Эфрон застыл. Удар попал точно в цель, в эпицентр естества, сгусток боли разросся. Светлые глаза Эфрона побелели.

– Ерундой? – переспросил он очень ровным голосом.

– Ну да, конечно, – ответил Болевич, пожимая плечами. Он говорил о чем-то само собой разумеющемся. – Уж если ты действительно решил искупить вину перед Родиной – так займись настоящим делом.

– Да?

Болевич провел пальцами по песку, оставив пять неровных линий. Растер их ладонью.

– Сережа, – заговорил он снова, не глядя на Эфрона, – я приехал сюда из Парижа не отдыхать, а для серьезного разговора с тобой… Наша организация предлагает тебе сотрудничать с нами в борьбе с врагами Советского Союза. Здесь, во Франции, таких окопалось немало…

– Какая организация? – прошептал Эфрон.

Болевич чуть-чуть улыбнулся:

– Советская организация. И я в ней работаю. Уже давно.

– Ты? Работаешь в советской организации? – Эфрон опять начал задыхаться.

– Да. И ты об этой организации много слышал.

– Да?

– Да. ОГПУ.

Эфрон сильно вздрогнул.

– Ты работаешь в ОГПУ?

– Да.

– Это шутка?

– Нет, Сережа, это правда.

Шумно набежала и отступила волна. Донесся голос Ариадны:

– …Мур, немедленно!.. Ты знаешь Марину! Простудишься… отдых насмарку…

Вторая волна как будто смыла голос девушки. Стало совсем тихо. Крикнула и исчезла, растворилась в солнечном свете чайка.

– Ты хочешь сказать, что служишь в Чека? – прошептал Эфрон.

– Называй это как угодно, – отозвался Болевич с ровной, сухой интонацией. – Я служу Родине. И тебе предлагаю то же.

– То есть… стать советским шпионом?

Болевич понял: пора. Взял Сергея за руку, дружески сжал. Мгновенно воскресло прошлое: фронтовое братство, позднейший университет… Эфрон смотрел доверчиво, как собака.

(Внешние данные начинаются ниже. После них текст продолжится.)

-- ==== Sys2Proof/Word.lean ====
section
/-! DEFINITION. The word types of the machine: 32-bit registers, addresses and cells (00_scope.md R6, R8; 10_state.md R20, R21). -/

namespace Sys2Proof

/-- A 32-bit value: a register, an address, a memory cell, an instruction word (R8, R60). -/
abbrev Word := BitVec 32

/-- A byte: the unit in which memory is stored (`Host.Cell`); no instruction can see one (R46). -/
abbrev Byte := BitVec 8

/-- The number of a general register, 0 to 7 (R21). -/
abbrev Reg := Fin 8

end Sys2Proof
end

– Я предлагаю тебе стать патриотом, – тихо говорил Болевич. – Настоящим патриотом. Знаю, звучит громко, но это правда. Сейчас можешь не отвечать. Ты не связан никакими обязательствами. Я возвращаюсь в Париж завтра. У тебя будет время подумать.

Глава шестая

Вера уехала из Парижа сразу же после того, как выписалась из клиники. Ни отцу, ни уж тем более знакомым и поклонникам она не стала ничего объяснять. Гучков дал ей денег, а Лондон охотно распахнул туманные объятия, но ничего нового по сравнению с Парижем предъявить не смог. Кафе, разговоры, поклонники, кинематограф. Осенью Вера вернулась в Париж:

 
Мне совершенно всё равно —
Гдесовершенно одинокой
Быть…
 

Марина, как всегда, успела сказать за всех раньше.

* * *

«Странно, – думала Вера, – весной фонари горели здесь ярко, нахальным желтым светом, каждый выглядел на небе как яичный желток, который вот-вот растечется… Осенью у них тусклый, угрюмый вид. Должно быть, им холодно».

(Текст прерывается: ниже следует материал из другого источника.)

-- ==== Sys2Proof/Certificates/Slice0/Obligations.lean ====
section
/-! DEFINITION. The statements for the provers, from the numbered rules of spec/. In an instruction's statement the clause
`RowDecodes` is the rule's encoding line; the conclusion `exec … = .next t` says that the instruction completes. -/

open Sys2Proof Sys2Proof.Machine

/-! ### The step, decoding and encoding -/

/-- R170, parts (1) to (3): the instruction a step runs is the one the cell at the pc decodes to, and the step is its `exec`.
Rests on the spec's own D23 (log entry 22). -/
def Obligations.StepRunsDecodedInstruction : Prop :=
  ∀ (s : State) (w : Word) (i : Instr), s.halted = false → s.implements s.pc = true → s.mem.readCell s.pc = some w →
    decode w = .ok i → i.wellFormed = true ∧ step s = exec i s

/-- Words written out bit by bit from the figures (T1 of 95_test_vectors.md), one or more of each class. -/
def Obligations.SomeWordsDecode : Prop :=
  decode 0b10000000010100001111111111111100#32 = .ok (.load 1 2 (-4)) ∧
  decode 0b10000010111000000000000000000010#32 = .ok (.stor 3 4 2) ∧
  decode 0b00000000010000000001001000110100#32 = .ok (.mov 1 0x1234) ∧
  decode 0b00110101110010000000000000001010#32 = .ok (.cmpImm 7 1 10) ∧
  decode 0b00001010100010000000000000000100#32 = .ok (.lsr 2 1 4) ∧
  decode 0b01100010110010100000000000000000#32 = .ok (.addReg 3 1 2) ∧
  decode 0b01101100110010000000000000000000#32 = .ok (.not 3 1) ∧
  decode 0b11000010001000001111111111111101#32 = .ok (.bCond .ne (-3)) ∧
  decode 0b11000101100000001111111111111111#32 = .ok (.br 6 (-1)) ∧
  decode 0b11010000000000000000000000000000#32 = .ok .halt ∧
  decode 0b01000000000000000000000000000000#32 = .error .noRegisterForm

/-- R75: a word is the instruction of a row exactly when `(w AND mask) == match`, and no two rows match one word. Read by the
spec from the figures; `x` bits by its D3 (log entry 20). -/
def Obligations.OpcodeListDecides : Prop :=
  (∀ (w : Word) (i : Instr), decode w = .ok i → i.row.matches w = true) ∧
  (∀ (w : Word) (i : Instr), i.row.matches w = true → ∃ j, decode w = .ok j ∧ j.row = i.row) ∧
  (∀ (w : Word) (i j : Instr), i.row.matches w = true → j.row.matches w = true → i.row = j.row)

/-- R77: the undefined words are exactly those whose bits [31:25] take one of 29 values, in four groups. That such a word is no
instruction is the spec's own D4 (log entry 24), and that no word is refused for its `x` bits its D3 (log entry 20). -/
def Obligations.UndefinedWordsAreExactlyThese : Prop :=
  ∀ w : Word,
    (decode w = .error .noImmediateOp ↔ (w.extractLsb' 25 7).toNat ∈ [0x10, 0x16, 0x17, 0x18, 0x1E, 0x1F]) ∧
    (decode w = .error .noRegisterForm ↔ (w.extractLsb' 25 7).toNat ∈
      [0x20, 0x21, 0x22, 0x23, 0x24, 0x25, 0x26, 0x27, 0x28, 0x29, 0x2A, 0x2B, 0x2C, 0x2D, 0x2E, 0x2F]) ∧
    (decode w = .error .noRegisterOp ↔ (w.extractLsb' 25 7).toNat ∈ [0x30, 0x37, 0x38, 0x3E, 0x3F]) ∧
    (decode w = .error .noBranchSlot ↔ (w.extractLsb' 25 7).toNat ∈ [0x63, 0x73]) ∧
    decode w ≠ .error .xBitSet

/-- R62: every value of the `x` bits of a word selects the same instruction. The spec's own D3 (log entry 20). -/
def Obligations.DontCareBitsAreIgnored : Prop :=
  ∀ (w w' : Word) (i : Instr), decode w = .ok i → (w ^^^ w') &&& (i.row.mask ||| i.fieldMask) = 0 → decode w' = .ok i

/-- R64, R81: what the decoder gives fits its fields. The ranges are those of the spec's own notation, D27 (log entry 6). -/
def Obligations.DecodedIsWellFormed : Prop :=
  ∀ (w : Word) (i : Instr), decode w = .ok i → i.wellFormed = true

/-- Every well-formed instruction, with every operand its word admits, decodes from its own word (R63, R64, R65). The choice of
`x` bits as 0 is the spec's own D3, D27 (log entries 6, 20). -/
def Obligations.DecodeOfEncode : Prop :=
  ∀ i : Instr, i.wellFormed = true → decode (encode i) = .ok i

/-- The canonical word of an instruction has every `x` bit 0 (R62, R81), and decoding a word and encoding it again keeps every
bit but the `x` bits. The spec's own D3, D27 (log entries 6, 20). -/
def Obligations.EncodeIsCanonical : Prop :=
  (∀ i : Instr, encode i &&& ~~~(i.row.mask ||| i.fieldMask) = 0) ∧
  (∀ (w : Word) (i : Instr), decode w = .ok i → encode i = w &&& (i.row.mask ||| i.fieldMask))

/-! ### Load/store -/

/-- R100, LOAD. A cell nothing has written has no value: `UninitialisedRead` (log entry 3). Word addresses, wrap and MEM_DOMAIN
are the spec's own D5, D6, D10 (log entries 4, 10, 25). -/
def Obligations.LoadReadsCell : Prop :=
  RowDecodes 0x80000000 0xC2000000 (fun w => .load (rdField w) (raField w) (offField w)) ∧
  ∀ (rd rp : Reg) (off : Int) (s : State),
    ((s.offsetAddress rp off).toNat : Int) = ((s.reg rp).toNat + off) % 2 ^ 32 ∧
    (∀ v, s.implements (s.offsetAddress rp off) = true → s.mem.readCell (s.offsetAddress rp off) = some v →
      ∃ t, exec (.load rd rp off) s = .next t ∧ t.reg rd = v ∧ t.flags = s.flags ∧ DataFrame rd s t) ∧
    (s.implements (s.offsetAddress rp off) = true → s.mem.readCell (s.offsetAddress rp off) = none →
      exec (.load rd rp off) s = .fault (.uninitialisedRead (s.offsetAddress rp off) .load s.pc)) ∧
    (s.implements (s.offsetAddress rp off) = false →
      exec (.load rd rp off) s = .fault (.memoryFault (s.offsetAddress rp off) .load s.pc))

/-- R101, STOR. Word addresses, wrap and MEM_DOMAIN are the spec's own D5, D6, D7, D10 (log entries 4, 10, 21, 25). -/
def Obligations.StorWritesCell : Prop :=
  RowDecodes 0x82000000 0xC2000000 (fun w => .stor (rdField w) (raField w) (offField w)) ∧
  ∀ (rd rp : Reg) (off : Int) (s : State),
    ((s.offsetAddress rp off).toNat : Int) = ((s.reg rp).toNat + off) % 2 ^ 32 ∧
    (s.implements (s.offsetAddress rp off) = true →
      ∃ t, exec (.stor rd rp off) s = .next t ∧ t.mem.readCell (s.offsetAddress rp off) = some (s.reg rd) ∧
        SameMemoryOutside (s.offsetAddress rp off) s t ∧ SameRegs s t ∧ t.flags = s.flags ∧ t.pc = s.pc + config.istep ∧
        t.halted = s.halted ∧ t.memDomain = s.memDomain) ∧
    (s.implements (s.offsetAddress rp off) = false →
      exec (.stor rd rp off) s = .fault (.memoryFault (s.offsetAddress rp off) .store s.pc))

/-! ### Data immediate -/

/-- R110, R111: MOV replaces the lower half and keeps the upper; MOVT the other way about. That MOV keeps the upper half is the
spec's own D14 (log entry 16). -/
def Obligations.MovesReplaceOneHalf : Prop :=
  RowDecodes 0x00000000 0xEE000000 (fun w => .mov (rdField w) (immField w)) ∧
  RowDecodes 0x02000000 0xEE000000 (fun w => .movt (rdField w) (immField w)) ∧
  ∀ (rd : Reg) (imm : Nat) (s : State), imm ≤ 65535 →
    (∃ t, exec (.mov rd imm) s = .next t ∧ (t.reg rd).toNat = (s.reg rd).toNat / 65536 * 65536 + imm ∧
      t.flags = s.flags ∧ DataFrame rd s t) ∧
    (∃ t, exec (.movt rd imm) s = .next t ∧ (t.reg rd).toNat = imm * 65536 + (s.reg rd).toNat % 65536 ∧
      t.flags = s.flags ∧ DataFrame rd s t)

/-- R114, R116: ADD and SUB (IMM) wrap and write no flag. The wrap is the spec's own D15 (log entry 25). -/
def Obligations.AddSubImmediateWrap : Prop :=
  RowDecodes 0x22000000 0xFE000000 (fun w => .addImm (rdField w) (raField w) (immField w)) ∧
  RowDecodes 0x24000000 0xFE000000 (fun w => .subImm (rdField w) (raField w) (immField w)) ∧
  ∀ (rd ra : Reg) (imm : Nat) (s : State), imm ≤ 65535 →
    (∃ t, exec (.addImm rd ra imm) s = .next t ∧ (t.reg rd).toNat = ((s.reg ra).toNat + imm) % 2 ^ 32 ∧
      t.flags = s.flags ∧ DataFrame rd s t) ∧
    (∃ t, exec (.subImm rd ra imm) s = .next t ∧ ((t.reg rd).toNat : Int) = ((s.reg ra).toNat - imm : Int) % 2 ^ 32 ∧
      t.flags = s.flags ∧ DataFrame rd s t)

/-- R115: ADDS (IMM) and its four flags. The flags are the spec's own D16, D17 (log entry 13). -/
def Obligations.AddsImmediateSetsFlags : Prop :=
  RowDecodes 0x32000000 0xFE000000 (fun w => .addsImm (rdField w) (raField w) (immField w)) ∧
  ∀ (rd ra : Reg) (imm : Nat) (s : State), imm ≤ 65535 →
    ∃ t, exec (.addsImm rd ra imm) s = .next t ∧ (t.reg rd).toNat = ((s.reg ra).toNat + imm) % 2 ^ 32 ∧
      (t.flags.n = true ↔ 2 ^ 31 ≤ (t.reg rd).toNat) ∧ (t.flags.z = true ↔ (t.reg rd).toNat = 0) ∧
      (t.flags.c = true ↔ 2 ^ 32 ≤ (s.reg ra).toNat + imm) ∧
      (t.flags.v = true ↔ ((s.reg ra).toInt + imm < -2 ^ 31 ∨ 2 ^ 31 - 1 < (s.reg ra).toInt + imm)) ∧ DataFrame rd s t

/-- R117: CMP [SUBS] (IMM) writes the difference and its four flags; C is 1 when no borrow occurred. The flags and the write of
`rd` are the spec's own D16, D17, D20 (log entries 13, 18). -/
def Obligations.CmpImmediateWritesAndSetsFlags : Prop :=
  RowDecodes 0x34000000 0xFE000000 (fun w => .cmpImm (rdField w) (raField w) (immField w)) ∧
  ∀ (rd ra : Reg) (imm : Nat) (s : State), imm ≤ 65535 →
    ∃ t, exec (.cmpImm rd ra imm) s = .next t ∧ ((t.reg rd).toNat : Int) = ((s.reg ra).toNat - imm : Int) % 2 ^ 32 ∧
      (t.flags.n = true ↔ 2 ^ 31 ≤ (t.reg rd).toNat) ∧ (t.flags.z = true ↔ (s.reg ra).toNat = imm) ∧
      (t.flags.c = true ↔ imm ≤ (s.reg ra).toNat) ∧
      (t.flags.v = true ↔ ((s.reg ra).toInt - imm < -2 ^ 31 ∨ 2 ^ 31 - 1 < (s.reg ra).toInt - imm)) ∧ DataFrame rd s t

/-- R118, R120, R122: AND, OR and XOR (IMM), bit by bit, with the zero-extended immediate; no flag is written. -/
def Obligations.LogicImmediateBitwise : Prop :=
  RowDecodes 0x26000000 0xFE000000 (fun w => .andImm (rdField w) (raField w) (immField w)) ∧
  RowDecodes 0x28000000 0xFE000000 (fun w => .orImm (rdField w) (raField w) (immField w)) ∧
  RowDecodes 0x2A000000 0xFE000000 (fun w => .xorImm (rdField w) (raField w) (immField w)) ∧
  ∀ (rd ra : Reg) (imm : Nat) (s : State), imm ≤ 65535 →
    (∃ t, exec (.andImm rd ra imm) s = .next t ∧ (t.reg rd).toNat = (s.reg ra).toNat &&& imm ∧
      t.flags = s.flags ∧ DataFrame rd s t) ∧
    (∃ t, exec (.orImm rd ra imm) s = .next t ∧ (t.reg rd).toNat = (s.reg ra).toNat ||| imm ∧
      t.flags = s.flags ∧ DataFrame rd s t) ∧
    (∃ t, exec (.xorImm rd ra imm) s = .next t ∧ (t.reg rd).toNat = (s.reg ra).toNat ^^^ imm ∧
      t.flags = s.flags ∧ DataFrame rd s t)

/-- R119, R121, R123: ANDS, ORS and XORS (IMM) and their flags (R14). The flags are the spec's own D16, D18 (log entries 13,
17). -/
def Obligations.LogicImmediateSetsFlags : Prop :=
  RowDecodes 0x36000000 0xFE000000 (fun w => .andsImm (rdField w) (raField w) (immField w)) ∧
  RowDecodes 0x38000000 0xFE000000 (fun w => .orsImm (rdField w) (raField w) (immField w)) ∧
  RowDecodes 0x3A000000 0xFE000000 (fun w => .xorsImm (rdField w) (raField w) (immField w)) ∧
  ∀ (rd ra : Reg) (imm : Nat) (s : State), imm ≤ 65535 →
    (∃ t, exec (.andsImm rd ra imm) s = .next t ∧ (t.reg rd).toNat = (s.reg ra).toNat &&& imm ∧
      LogicFlagsOf (t.reg rd) t.flags ∧ t.flags.n = false ∧ DataFrame rd s t) ∧
    (∃ t, exec (.orsImm rd ra imm) s = .next t ∧ (t.reg rd).toNat = (s.reg ra).toNat ||| imm ∧
      LogicFlagsOf (t.reg rd) t.flags ∧ DataFrame rd s t) ∧
    (∃ t, exec (.xorsImm rd ra imm) s = .next t ∧ (t.reg rd).toNat = (s.reg ra).toNat ^^^ imm ∧
      LogicFlagsOf (t.reg rd) t.flags ∧ DataFrame rd s t)

/-- R124, R125: logical shifts by the whole immediate; no flag is written. Shift kind and range are the spec's own D21 (log
entry 19). -/
def Obligations.ShiftsByWholeImmediate : Prop :=
  RowDecodes 0x08000000 0xEA000000 (fun w => .lsl (rdField w) (raField w) (immField w)) ∧
  RowDecodes 0x0A000000 0xEA000000 (fun w => .lsr (rdField w) (raField w) (immField w)) ∧
  ∀ (rd rs : Reg) (n : Nat) (s : State), n ≤ 65535 →
    (∃ t, exec (.lsl rd rs n) s = .next t ∧ (t.reg rd).toNat = (s.reg rs).toNat * 2 ^ n % 2 ^ 32 ∧
      (32 ≤ n → (t.reg rd).toNat = 0) ∧ t.flags = s.flags ∧ DataFrame rd s t) ∧
    (∃ t, exec (.lsr rd rs n) s = .next t ∧ (t.reg rd).toNat = (s.reg rs).toNat / 2 ^ n ∧
      (32 ≤ n → (t.reg rd).toNat = 0) ∧ t.flags = s.flags ∧ DataFrame rd s t)

/-- R126, R127: CLR clears and SET sets all 32 bits, whatever the register held. -/
def Obligations.ClearAndSetAllBits : Prop :=
  RowDecodes 0x04000000 0xEE000000 (fun w => .clr (rdField w)) ∧
  RowDecodes 0x06000000 0xEE000000 (fun w => .set (rdField w)) ∧
  ∀ (rd : Reg) (s : State),
    (∃ t, exec (.clr rd) s = .next t ∧ (t.reg rd).toNat = 0 ∧ t.flags = s.flags ∧ DataFrame rd s t) ∧
    (∃ t, exec (.set rd) s = .next t ∧ (t.reg rd).toNat = 2 ^ 32 - 1 ∧ t.flags = s.flags ∧ DataFrame rd s t)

В противоположность этим раздумьям походка у молодой женщины была уверенная, упругая; со стороны казалось, что она превосходнейшим образом знает, куда направляется и зачем. А между тем Вера просто бродила по Парижу без всякой цели.

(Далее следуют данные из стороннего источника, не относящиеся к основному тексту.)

-- ==== Sys2Proof/Laws/Exec.lean ====
section
/-! SUPPORT. What a step and each shared way of ending can do, said once: later proofs cite these and do not unfold `exec`. -/

namespace Sys2Proof.Machine

/-- Everything LOAD can do (R100). -/
theorem execLoad_cases (rd rp : Reg) (off : Int) (s : State) :
    (∃ v, s.implements (s.offsetAddress rp off) = true ∧ s.mem.readCell (s.offsetAddress rp off) = some v ∧
      exec (.load rd rp off) s = .next (s.finish rd v)) ∨
    (s.implements (s.offsetAddress rp off) = true ∧ s.mem.readCell (s.offsetAddress rp off) = none ∧
      exec (.load rd rp off) s = .fault (.uninitialisedRead (s.offsetAddress rp off) .load s.pc)) ∨
    (s.implements (s.offsetAddress rp off) = false ∧
      exec (.load rd rp off) s = .fault (.memoryFault (s.offsetAddress rp off) .load s.pc)) := by
  rcases s.memRead_cases .load (s.offsetAddress rp off) with ⟨v, hi, hr, h⟩ | ⟨hi, hr, h⟩ | ⟨hi, h⟩
  · exact .inl ⟨v, hi, hr, by simp [exec, execLoad, h]⟩
  · exact .inr (.inl ⟨hi, hr, by simp [exec, execLoad, h]⟩)
  · exact .inr (.inr ⟨hi, by simp [exec, execLoad, h]⟩)

/-- Everything STOR can do (R101). -/
theorem execStor_cases (rd rp : Reg) (off : Int) (s : State) :
    (s.implements (s.offsetAddress rp off) = true ∧
      exec (.stor rd rp off) s =
        .next (s.setMem (s.mem.writeCell (s.offsetAddress rp off) (s.reg rd))).advance) ∨
    (s.implements (s.offsetAddress rp off) = false ∧
      exec (.stor rd rp off) s = .fault (.memoryFault (s.offsetAddress rp off) .store s.pc)) := by
  rcases s.memWrite_cases (s.offsetAddress rp off) (s.reg rd) with ⟨hi, h⟩ | ⟨hi, h⟩
  · exact .inl ⟨hi, by simp [exec, execStor, h]⟩
  · exact .inr ⟨hi, by simp [exec, execStor, h]⟩

/-- Every instruction but LOAD and STOR completes, with memory and MEM_DOMAIN as they were. -/
theorem exec_without_access (i : Instr) (s : State) (hl : ∀ rd rp off, i ≠ .load rd rp off)
    (hs : ∀ rd rp off, i ≠ .stor rd rp off) :
    ∃ t, exec i s = .next t ∧ t.mem = s.mem ∧ t.memDomain = s.memDomain := by
  cases i with
  | load rd rp off => exact absurd rfl (hl rd rp off)
  | stor rd rp off => exact absurd rfl (hs rd rp off)
  | bCond c off =>
    refine ⟨_, rfl, ?_, ?_⟩ <;> split <;> rfl
  | _ => exact ⟨_, rfl, rfl, rfl⟩

/-- Everything that can make an instruction fail (R171 to R175): the access of a LOAD or a STOR. -/
theorem exec_fault (i : Instr) (s : State) (f : Fault) (h : exec i s = .fault f) :
    (∃ rd rp off, i = .load rd rp off ∧
      ((s.implements (s.offsetAddress rp off) = true ∧ s.mem.readCell (s.offsetAddress rp off) = none ∧
          f = .uninitialisedRead (s.offsetAddress rp off) .load s.pc) ∨
        (s.implements (s.offsetAddress rp off) = false ∧ f = .memoryFault (s.offsetAddress rp off) .load s.pc))) ∨
    (∃ rd rp off, i = .stor rd rp off ∧ s.implements (s.offsetAddress rp off) = false ∧
      f = .memoryFault (s.offsetAddress rp off) .store s.pc) := by
  by_cases hl : ∃ rd rp off, i = .load rd rp off
  · obtain ⟨rd, rp, off, rfl⟩ := hl
    refine .inl ⟨rd, rp, off, rfl, ?_⟩
    rcases execLoad_cases rd rp off s with ⟨v, _, _, e⟩ | ⟨hi, hr, e⟩ | ⟨hi, e⟩ <;> rw [e] at h <;> cases h
    · exact .inl ⟨hi, hr, rfl⟩
    · exact .inr ⟨hi, rfl⟩
  by_cases hs : ∃ rd rp off, i = .stor rd rp off
  · obtain ⟨rd, rp, off, rfl⟩ := hs
    refine .inr ⟨rd, rp, off, rfl, ?_⟩
    rcases execStor_cases rd rp off s with ⟨_, e⟩ | ⟨hi, e⟩ <;> rw [e] at h <;> cases h
    exact ⟨hi, rfl⟩
  · simp only [not_exists] at hl hs
    obtain ⟨u, e, _, _⟩ := exec_without_access i s hl hs
    rw [e] at h
    cases h

/-- What any completed instruction does to memory: nothing, or one implemented cell written. -/
theorem exec_next_memory (i : Instr) (s t : State) (h : exec i s = .next t) :
    t.memDomain = s.memDomain ∧
      (t.mem = s.mem ∨ ∃ a v, s.implements a = true ∧ t.mem = s.mem.writeCell a v) := by
  by_cases hl : ∃ rd rp off, i = .load rd rp off
  · obtain ⟨rd, rp, off, rfl⟩ := hl
    rcases execLoad_cases rd rp off s with ⟨v, _, _, e⟩ | ⟨_, _, e⟩ | ⟨_, e⟩ <;> rw [e] at h <;> cases h
    exact ⟨rfl, .inl rfl⟩
  by_cases hs : ∃ rd rp off, i = .stor rd rp off
  · obtain ⟨rd, rp, off, rfl⟩ := hs
    rcases execStor_cases rd rp off s with ⟨hi, e⟩ | ⟨_, e⟩ <;> rw [e] at h <;> cases h
    exact ⟨rfl, .inr ⟨_, _, hi, rfl⟩⟩
  · simp only [not_exists] at hl hs
    obtain ⟨u, e, hm, hd⟩ := exec_without_access i s hl hs
    rw [e] at h
    cases h
    exact ⟨hd, .inl hm⟩

/-- What a step runs (R170). -/
theorem step_of_fetch (s : State) (w : Word) (i : Instr) (hh : s.halted = false) (hi : s.implements s.pc = true)
    (hr : s.mem.readCell s.pc = some w) (hd : decode w = .ok i) : step s = exec i s := by
  have hf : s.fetchWord = .ok w := (s.memRead_eq_ok .fetch s.pc w).mpr ⟨hi, hr⟩
  simp [step, State.nextInstr, hh, hf, hd]

/-- Everything a step can do (R170, R178). -/
theorem step_cases (s : State) :
    (s.halted = true ∧ step s = .fault .cpuStopped) ∨
    (s.halted = false ∧ s.implements s.pc = false ∧ step s = .fault (.memoryFault s.pc .fetch s.pc)) ∨
    (s.halted = false ∧ s.implements s.pc = true ∧ s.mem.readCell s.pc = none ∧
      step s = .fault (.uninitialisedRead s.pc .fetch s.pc)) ∨
    (∃ w e, s.halted = false ∧ s.implements s.pc = true ∧ s.mem.readCell s.pc = some w ∧ decode w = .error e ∧
      step s = .fault (.undefinedInstruction w s.pc)) ∨
    (∃ w i, s.halted = false ∧ s.implements s.pc = true ∧ s.mem.readCell s.pc = some w ∧ decode w = .ok i ∧
      step s = exec i s) := by
  cases hh : s.halted
  · right
    rcases s.memRead_cases .fetch s.pc with ⟨w, hi, hr, h⟩ | ⟨hi, hr, h⟩ | ⟨hi, h⟩
    · right; right
      cases hd : decode w with
      | error e => exact .inl ⟨w, e, rfl, hi, hr, hd, by simp [step, State.nextInstr, State.fetchWord, hh, h, hd]⟩
      | ok i => exact .inr ⟨w, i, rfl, hi, hr, hd, step_of_fetch s w i hh hi hr hd⟩
    · exact .inr (.inl ⟨rfl, hi, hr, by simp [step, State.nextInstr, State.fetchWord, hh, h]⟩)
    · exact .inl ⟨rfl, hi, by simp [step, State.nextInstr, State.fetchWord, hh, h]⟩
  · exact .inl ⟨rfl, by simp [step, State.nextInstr, hh]⟩

/-- A step that completes ran the instruction the cell at the pc decodes to. -/
theorem step_next (s t : State) (h : step s = .next t) :
    ∃ w i, s.halted = false ∧ s.implements s.pc = true ∧ s.mem.readCell s.pc = some w ∧ decode w = .ok i ∧
      exec i s = .next t := by
  rcases step_cases s with ⟨_, e⟩ | ⟨_, _, e⟩ | ⟨_, _, _, e⟩ | ⟨_, _, _, _, _, _, e⟩ | ⟨w, i, h1, h2, h3, h4, e⟩ <;>
    rw [e] at h <;> try cases h
  exact ⟨w, i, h1, h2, h3, h4, h⟩

/-- Everything that can make a step stop (R170, R172, R178): no step at all, the fetch, the decoding, or the instruction's access. -/
theorem step_fault (s : State) (f : Fault) (h : step s = .fault f) :
    (s.halted = true ∧ f = .cpuStopped) ∨
    (s.halted = false ∧ s.implements s.pc = false ∧ f = .memoryFault s.pc .fetch s.pc) ∨
    (s.halted = false ∧ s.implements s.pc = true ∧ s.mem.readCell s.pc = none ∧
      f = .uninitialisedRead s.pc .fetch s.pc) ∨
    (∃ w e, s.halted = false ∧ s.implements s.pc = true ∧ s.mem.readCell s.pc = some w ∧ decode w = .error e ∧
      f = .undefinedInstruction w s.pc) ∨
    (∃ w i, s.halted = false ∧ s.implements s.pc = true ∧ s.mem.readCell s.pc = some w ∧ decode w = .ok i ∧
      exec i s = .fault f) := by
  rcases step_cases s with ⟨hh, e⟩ | ⟨hh, hi, e⟩ | ⟨hh, hi, hr, e⟩ | ⟨w, d, hh, hi, hr, hd, e⟩ | ⟨w, i, hh, hi, hr, hd, e⟩ <;>
    rw [h] at e
  · exact .inl ⟨hh, by injection e⟩
  · exact .inr (.inl ⟨hh, hi, by injection e⟩)
  · exact .inr (.inr (.inl ⟨hh, hi, hr, by injection e⟩))
  · exact .inr (.inr (.inr (.inl ⟨w, d, hh, hi, hr, hd, by injection e⟩)))
  · exact .inr (.inr (.inr (.inr ⟨w, i, hh, hi, hr, hd, e.symm⟩)))

/-- What any step does to memory. -/
theorem step_next_memory (s t : State) (h : step s = .next t) :
    t.memDomain = s.memDomain ∧
      (t.mem = s.mem ∨ ∃ a v, s.implements a = true ∧ t.mem = s.mem.writeCell a v) := by
  obtain ⟨_, i, _, _, _, _, he⟩ := step_next s t h
  exact exec_next_memory i s t he

/-! ### The frames of the shared endings -/

theorem State.finish_dataFrame (s : State) (rd : Reg) (v : Word) : DataFrame rd s (s.finish rd v) :=
  ⟨fun r h => by simp [h], rfl, rfl, rfl, fun _ => rfl⟩

theorem State.finishFlags_dataFrame (s : State) (rd : Reg) (v : Word) (f : Flags) :
    DataFrame rd s (s.finishFlags rd v f) :=
  ⟨fun r h => by simp [h], rfl, rfl, rfl, fun _ => rfl⟩

theorem State.setPc_branchFrame (s : State) (t : Word) : BranchFrame s (s.setPc t) :=
  ⟨fun _ => rfl, rfl, rfl, rfl, fun _ => rfl⟩

theorem State.advance_branchFrame (s : State) : BranchFrame s s.advance :=
  ⟨fun _ => rfl, rfl, rfl, rfl, fun _ => rfl⟩

/-- The decided flags of a logical result, as R14 says them. -/
theorem logicFlags_of (old : Flags) (r : Word) : LogicFlagsOf r (logicFlags old r) :=
  ⟨getLsbD_31 r, beq_zero_iff r, rfl, rfl⟩

end Sys2Proof.Machine
end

Иногда она встречала прохожих. Они выскакивали из сумерек и, как казалось, панически бросались бежать от ветра. Короткими перебежками, от фонаря к фонарю, от одного затишья к другому. Одна только Вера шла ровно, не останавливаясь. И даже витрины не заставляли ее замедлить шаги.

Париж после Лондона выглядел не то чтобы более нарядным – более обжитым. Может быть, все дело в лондонских туманах; хотя Вера полагала, что разгадка заключается в самой обыкновенной привычке. В Париже почти все улицы обросли какими-нибудь воспоминаниями. Не бог весть какое, но все же утешение.

Свернув за угол, она вдруг заметила странно знакомую фигуру. Высокий мешковатый человек быстро лепил афишу. Ведро в одной руке и малярная кисть в другой отнюдь не делали его похожим на маляра: в его движениях напрочь отсутствовала ремесленная ухватистость. Он был нелеп и трогателен, как Пьеро. Казалось, что вот-вот выскочит Арлекин и начнет дубасить его по голове с пронзительными воплями: «Что ты делаешь, а? Кто тебе позволил, а? Да как ты держишь кисть, дурак! Да как ты держишь ведро, дурак! Думаешь, Коломбина тебя за это полюбит? Дурак, дурак, дурак!»

В этот самый миг «Пьеро» обернулся, и Вера узнала Эфрона.

– Вера! – Он радостно бросился к ней, волоча ведро.

Вера чуть отстранилась, чтобы он случайно не мазнул ее кистью по костюму или волосам.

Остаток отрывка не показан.